Results and Discussion
Transcriptome Reconstruction and Filtering Low-Quality Assemblies
To comprehensively identify rainbow trout lincRNAs, we collected and deeply sequenced the RNA samples from the brain, fat, gill, head kidney, intestine, kidney, liver, testis, red muscle, skin, spleen, stomach, white muscle, oocyte, and pineal. A total of 1.3 billion raw paired-end sequence reads (100-bp read length) were generated from these samples. The number of reads from each tissue ranged from 78.8 to 93.5 million. A total of 1,087,497,866 cleaned reads (81.4 %) were harvested for further analysis. These sequence reads were mapped to the rainbow trout genome using TopHat (Trapnell et al. 2009), and approximately 447 million (82 %) mapped reads were recovered. The mapping ratio ranged from 76.9 to 89.5 % with an average of 82.3 % (Table 1). We then used the ab initio assemble software Cufflinks (Trapnell et al. 2010) to reconstruct the transcriptome for each tissue based on the read-mapping results (Fig. 1a). On average, 79,021 transcripts for each tissue were obtained.

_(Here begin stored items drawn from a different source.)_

/-- STATUS_POLL (R164, R173) and READ_METERS (R168, R173): the data words, the highest pending code the lowest code in the
pending set and 0 where it is empty (R161), and what the command restarts. -/
def Obligations.PollAndMeters : Prop :=
  ∀ (s : State) (r : Route), Ready s r →
    (∃ w v : Word32, exec (.statusPoll r) s =
      .next (({ s with notices.pending := NoticeSet.empty } : State).answering .ok 8 2 [w, v] .nothing) ∧
      (let n := s.notices.pending
       (n = NoticeSet.empty → w.extractLsb' 29 3 = 0) ∧ (n.relock = true → w.extractLsb' 29 3 = 1) ∧
       (n.relock = false → n.speedLost = true → w.extractLsb' 29 3 = 2) ∧
       (n.relock = false → n.speedLost = false → n.ctrlLost = true → w.extractLsb' 29 3 = 3) ∧
       (n.relock = false → n.speedLost = false → n.ctrlLost = false → n.clip = true → w.extractLsb' 29 3 = 4) ∧
       (n.relock = false → n.speedLost = false → n.ctrlLost = false → n.clip = false → n.pageSettled = true →
         w.extractLsb' 29 3 = 5) ∧
       (n.relock = false → n.speedLost = false → n.ctrlLost = false → n.clip = false → n.pageSettled = false →
         n.duckLine = true → w.extractLsb' 29 3 = 6)) ∧
      w.extractLsb' 23 6 = bit s.notices.pending.relock ++ bit s.notices.pending.speedLost
        ++ bit s.notices.pending.ctrlLost ++ bit s.notices.pending.clip ++ bit s.notices.pending.pageSettled
        ++ bit s.notices.pending.duckLine ∧
      w.extractLsb' 17 6 = 1#1 ++ bit s.speed.fresh ++ bit (duckActive s.gain.zones.a s.duck.level)
        ++ bit (duckActive s.gain.zones.b s.duck.level) ++ bit s.sched.settled.a ++ bit s.sched.settled.b ∧
      (s.sched.queue.length ≤ 24 → fadingCount s ≤ 8 →
        (w.extractLsb' 13 4).toNat = fadingCount s ∧ (w.extractLsb' 8 5).toNat = s.sched.queue.length) ∧
      (s.speed.accepted ≤ 400 → s.speed.effective ≤ 400 →
        (v.extractLsb' 23 9).toNat = s.speed.accepted ∧ (v.extractLsb' 14 9).toNat = s.speed.effective)) ∧
    (∃ ws : List Word32, ws.length = 14 ∧ exec (.readMeters r) s =
      .next (({ s with output := { clips := Vector.replicate 24 0, peaks := { a := 0, b := 0 } } } : State).answering
        .ok 8 5 ws .nothing) ∧
      (MetersInv s →
        (∃ w v : Word32, ws[0]? = some w ∧ ws[1]? = some v ∧ (w.extractLsb' 8 24).toNat = s.output.peaks.a ∧
          (v.extractLsb' 8 24).toNat = s.output.peaks.b) ∧
        ∀ k : Fin 12, ∃ w : Word32, ws[k.val + 2]? = some w ∧
          (w.extractLsb' 16 16).toNat = s.output.clips[2 * k.val] ∧
          (w.extractLsb' 0 16).toNat = s.output.clips[2 * k.val + 1]))

/-! ### Frames of the sample path -/

/-- FRAME while LOCKED, with a control word that completes no message for an owner (IDLE, CLEAR, a header, a payload word in
mid-message), in every order of its acts (R146, R147, R28, R31, R32, R157, R158, R163, R166): the frame leaves intact with a
good CHECK; output slots carry the delayed samples and every other slot passes; the delays take the channels' written
samples; the answer word, the request bit, the roll-call bit and the rest of the fields are as the rules give them; and
what the answer in hand had deferred takes effect at the end, once its last word is written or a CLEAR word cuts it (R154,
R159). That any order of the acts is allowed is the model's (assumption 3), and so are ringOut (assumption 4) and that the
mark of a ROLL_CALL header which abandons a message sees the CTRL_LOST of that message (assumption 13). -/
def Obligations.FrameOut : Prop :=
  ∀ (s : State) (f : FrameFields) (duck : Bool) (order : FrameOrder), s.pins.reset = false → s.port.lock = .locked →
    HandsNothing s f.control → RoutingInv s → SchedInv s →
    let cleared : Prop := f.control.extractLsb' 30 2 = 3
    let taken := takeControlWord f.control s
    let calls : Prop := f.control.extractLsb' 30 2 = 1 ∧ callsRoll (readHeader f.control)
    let before := anyKind (if f.control.extractLsb' 30 2 = 1 then s.collectingLost else s).notices.pending
    ∃ (t : State) (o : FrameFields),
      exec (.frame f duck order) s = .next (t.once (s.port.sender.deferredIn f.control)) ∧
      t.ringOut = some { frame := { sync := 0xB5C3, fields := o, check := checkValue o }, judged := .intact } ∧
      o.control = f.control ∧
      AudioMoves s s s.channels (samplesFrom s f.slots) f o t ∧ ChannelsAfter s (samplesFrom s f.slots) t ∧
      (s.port.sender = .quiet ∨ cleared → o.answer = f.answer ∧ t.port.sender = .quiet) ∧
      (∀ w d, s.port.sender = .answering w [] d → ¬ cleared → o.answer = w ∧ t.port.sender = .quiet) ∧
      (∀ w v rest d, s.port.sender = .answering w (v :: rest) d → ¬ cleared →
        o.answer = w ∧ t.port.sender = .answering v rest d) ∧
      (∀ n : Fin 7, o.service.getLsbD n.val = f.service.getLsbD n.val) ∧
      (f.service.getLsbD 7 = true → o.service.getLsbD 7 = true) ∧
      (anyKind s.notices.pending = true → o.service.getLsbD 7 = true) ∧
      (anyKind t.notices.pending = false → o.service = f.service) ∧
      (¬ calls ∨ s.notices.roll = .off → o.roll = f.roll) ∧
      (∀ b : Fin 8, calls → s.notices.roll = .whenPending b →
        (o.roll = f.roll ∨ o.roll = f.roll ||| (1#8 <<< b.val)) ∧
        (before = true → o.roll = f.roll ||| (1#8 <<< b.val)) ∧
        (anyKind t.notices.pending = false → o.roll = f.roll)) ∧
      (∀ b : Fin 8, calls → s.notices.roll = .whenClear b →
        (o.roll = f.roll ∨ o.roll = f.roll ||| (1#8 <<< b.val)) ∧
        (before = true → o.roll = f.roll) ∧
        (anyKind t.notices.pending = false → o.roll = f.roll ||| (1#8 <<< b.val))) ∧
      (∀ i : SourceId, t.port.held[i] = if s.sources[i] = none then s.port.held[i] else (samplesFrom s f.slots)[i]) ∧
      t.port.assembler = taken.state.port.assembler ∧
      t.notices.pending.ctrlLost = taken.state.notices.pending.ctrlLost ∧
      t.notices.pending.relock = s.notices.pending.relock ∧
      t.port.lock = .locked ∧ t.port.misses = 0 ∧ t.port.address = s.port.address ∧ t.port.twin = s.port.twin ∧
      t.sources = s.sources ∧ t.channels = s.channels ∧ t.equaliser.programs = s.equaliser.programs ∧
      t.gain.cabin = s.gain.cabin ∧ t.gain.mutes = s.gain.mutes ∧ t.pins = { s.pins with duck := duck } ∧
      t.notices.enabled = s.notices.enabled ∧ t.notices.roll = s.notices.roll ∧ t.pending = s.pending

The first challenge to annotate lincRNA gene loci is to distinguish lowly expressed lincRNAs from the tens of thousands of lowly expressed unreliable fragments assembled from RNA-Seq (Guttman et al. 2010). To address this challenge, we removed unreliable lowly expressed transcripts using a learned FPKM threshold, which was calculated using Sebnif (Sun et al. 2014) (Fig. 1b). First, we classified all transcripts that did not overlap the genomic region of known protein-coding genes as novel intergenic transcripts (category of “u” assigned by Cuffcompare) and defined an average of 28,012 u transcripts for each tissue (Fig. 1b; Supplemental file 2), among which 6975 and 21,037 are multi- and single-exonic transcripts, respectively. Next, FRFE and STGE algorithms were used to distinguish partial transcripts from full length transcripts. For 6975 multi-exonic transcripts, Sebnif applied a FRFE threshold of 0.5. For 21,037 single-exonic transcripts, STGE was used to model the transcript expression profiles with the lower and upper probability cutoffs set at 0.05 and 0.95, respectively. Following this filtering, an average of 4628 multi-exonic (FPKM >2.76) and 4071 single-exonic (FPKM >3.14) transcripts for each tissue were retained. Finally, a total of 39,745 intergenic transcripts were obtained by merging all intergenic transcripts from 15 tissues.
Identification and Characterization of Rainbow Trout lincRNAs
The currently available coding potential prediction methods only work well for protein-coding RNAs. Therefore, the most widely used strategy to annotate potential noncoding RNAs (ncRNA) is to exclude those that possess protein-coding features (Solda et al. 2009). The filtering pipeline we used to identify novel lincRNAs is shown in Fig. 1c. First, we analyzed the coding potential of unannotated transcripts using CPAT (Wang et al. 2013a) and CPC (Kong et al. 2007), which filtered out 61 % (24,329) of all transcripts. Second, we scanned each transcript in all six frames to exclude transcripts that contain any of the 31,912 protein-coding domains cataloged in the protein family database Pfam (Finn et al. 2008). This filtering retained 10,773 potential lincRNA transcripts. Furthermore, a minimal ORF length criterion was applied to distinguish lincRNAs from mRNAs. A cutoff of 300 nt (100 codons) was used to exclude putative mRNAs (Okazaki et al. 2002). For the characterization of ncRNAs not yet annotated in the rainbow trout genome assembly, sequence homology search was performed to exclude those transcripts with significant similarity with RNAs in Rfam (Gardner et al. 2009), RNAdb (Pang et al. 2007), and lncRNAdb (Amaral et al. 2011). Finally, we identified 9674 lincRNAs after removing those transcripts that are located within 1 kb from any known protein-coding genes (Supplemental file 3).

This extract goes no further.